The problem with the table above is that we have a lot of
redundance, i.e., information is repeated in many places.
This is not only a waste of storage space, it also makes it
much, much harder to work with our table -- insertions,
updates and removals affects many rows, and if we're not
careful, we might leave the table in a corrupted state.

**Exercise:** _The data in the table above would be much easier to
maintain if we split it into several tables -- suggest how
to do that._


## Joining tables together

The basic idea and data for the following example is taken
from Jennifer Widom, she's one of the authors of the course
book (I've made some name alterations to comply with the
coding conventions I use).

We want a database for handling college applications, a
number of students applies for various majors at different
colleges.
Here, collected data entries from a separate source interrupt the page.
/-- A lane that does not run takes no request. A request for another node counts as discarded; one by position with another
stamp counts and is answered "topology changed". A write whose transaction has its record is answered from it and not
executed; a request older than the record counts. A write of exchange memory, whole in one frame and with no buffer or
freed transaction of its session, stores its bytes, and no others, and leaves its record (R250, R251, R253, R254, R261).
Where the manual leaves a corner open, the model's choice: log entries 44 and 60. -/
def Obligations.TargetRequests : Prop :=
  (∀ (s : State) (x : LaneId) (m : MsgFrame), (s.lane x).ready = false → exec (.messageRequest x m) s = .next s) ∧
  (∀ (s : State) (x : LaneId) (m : MsgFrame), (s.lane x).ready = true → m.kind = 1 → m.session.toNat < 128 →
    msgOk m = true → bitAt m.selection.toNat 5 = false → m.target.toNat ≠ s.uid →
    exec (.messageRequest x m) s = .next (s.inc x 0x39F007)) ∧
  (∀ (s : State) (x : LaneId) (m : MsgFrame), s.holder = some x → m.kind = 1 → m.session.toNat < 128 →
    msgOk m = true → bitAt m.selection.toNat 5 = true → m.stamp.toNat ≠ (s.lane x).stamp →
    exec (.messageRequest x m) s =
      .next ((s.inc x 0x39F006).answerStatus x (Transfer.ofMsg m) 0x03000002)) ∧
  (∀ (s : State) (x : LaneId) (m : MsgFrame) (r : AnswerRec), s.holder = some x → m.kind = 1 →
    m.session.toNat < 128 → msgOk m = true → bitAt m.selection.toNat 5 = false → m.target.toNat = s.uid →
    isWriteOp m.op.toNat = true →
    (s.lane x).answerRec m.srcUid.toNat m.session.toNat = some r → r.transaction = m.transaction.toNat →
    exec (.messageRequest x m) s =
      .next ((s.inc x 0x39F002).answerStatus x (Transfer.ofMsg m) r.status)) ∧
  (∀ (s : State) (x : LaneId) (m : MsgFrame) (r : AnswerRec), (s.lane x).ready = true → m.kind = 1 →
    m.session.toNat < 128 → msgOk m = true → bitAt m.selection.toNat 5 = false → m.target.toNat = s.uid →
    knownOp m.op.toNat = true →
    (s.lane x).answerRec m.srcUid.toNat m.session.toNat = some r → r.transaction ≠ m.transaction.toNat →
    newer32 m.transaction.toNat r.transaction = false →
    exec (.messageRequest x m) s = .next (s.inc x 0x39F003)) ∧
  (∀ (s : State) (x : LaneId) (m : MsgFrame), Canon s → s.holder = some x → m.kind = 1 → m.session.toNat < 128 →
    msgOk m = true → m.selection = 0 → m.target.toNat = s.uid → m.op = 4 → m.data ≠ [] →
    m.length.toNat = m.data.length → m.object.toNat + m.data.length ≤ 0x100000 →
    (s.lane x).answerRec m.srcUid.toNat m.session.toNat = none → (s.lane x).msg.records.length < 1024 →
    (s.lane x).buffer m.srcUid.toNat m.session.toNat = none →
    (s.lane x).isFreed m.srcUid.toNat m.session.toNat m.transaction.toNat = false → (s.lane x).reached = true →
    Leads (.messageRequest x m) s fun t =>
      (t.lane x).readXmem m.object.toNat m.data.length = m.data ∧
      (∀ k, k < m.object.toNat ∨ m.object.toNat + m.data.length ≤ k →
        tabGet (fun _ => (0 : Byte)) k (t.lane x).xmem = tabGet (fun _ => 0) k (s.lane x).xmem) ∧
      (∃ r, (t.lane x).answerRec m.srcUid.toNat m.session.toNat = some r ∧ r.transaction = m.transaction.toNat ∧
        r.status = 0) ∧
      t.holder = some x ∧ (t.lane x).field = (s.lane x).field)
We want to keep track of:

 + student id (similar to stil-id)
 + student name
 + student's grade average (gpa)
 + the size of the student's highschool
 + the names of the colleges
 + the state for each college
 + the enrollment for each college
 + the major applied for
 + the decision ('Y' for accepted, 'N' otherwise)

One way of doing this would be to use one big table:

In [None]:
%%sql
SELECT *
FROM   big_college

But, just as with our friends database above, this would
give us a lot of redundance, so we'd like to split this big
table into several related tables.

In lectures 7 and 8 we'll discuss the theory and practice of
splitting up tables -- for now, suggest tables which you
think would make working with our data easier.

<p>&nbsp;</p>
<p>&nbsp;</p>
<p>&nbsp;</p>
<p>&nbsp;</p>
<p>&nbsp;</p>
<p>&nbsp;</p>

We have one table for the students:

In [None]:
%%sql
SELECT *
FROM   students
LIMIT 4

One for the colleges:

In [None]:
%%sql
SELECT *
FROM   colleges
LIMIT 4

And one for all collage applications made by the students:

In [None]:
%%sql
SELECT *
FROM   applications
LIMIT 4

The `applications` table uses `s_id` instead of `s_name`,
since we could have several students with the same name (we
actually have two 'Amy') -- `s_id` is guaranteed to be
unique (we'll talk _much_ more about uniqueness next week).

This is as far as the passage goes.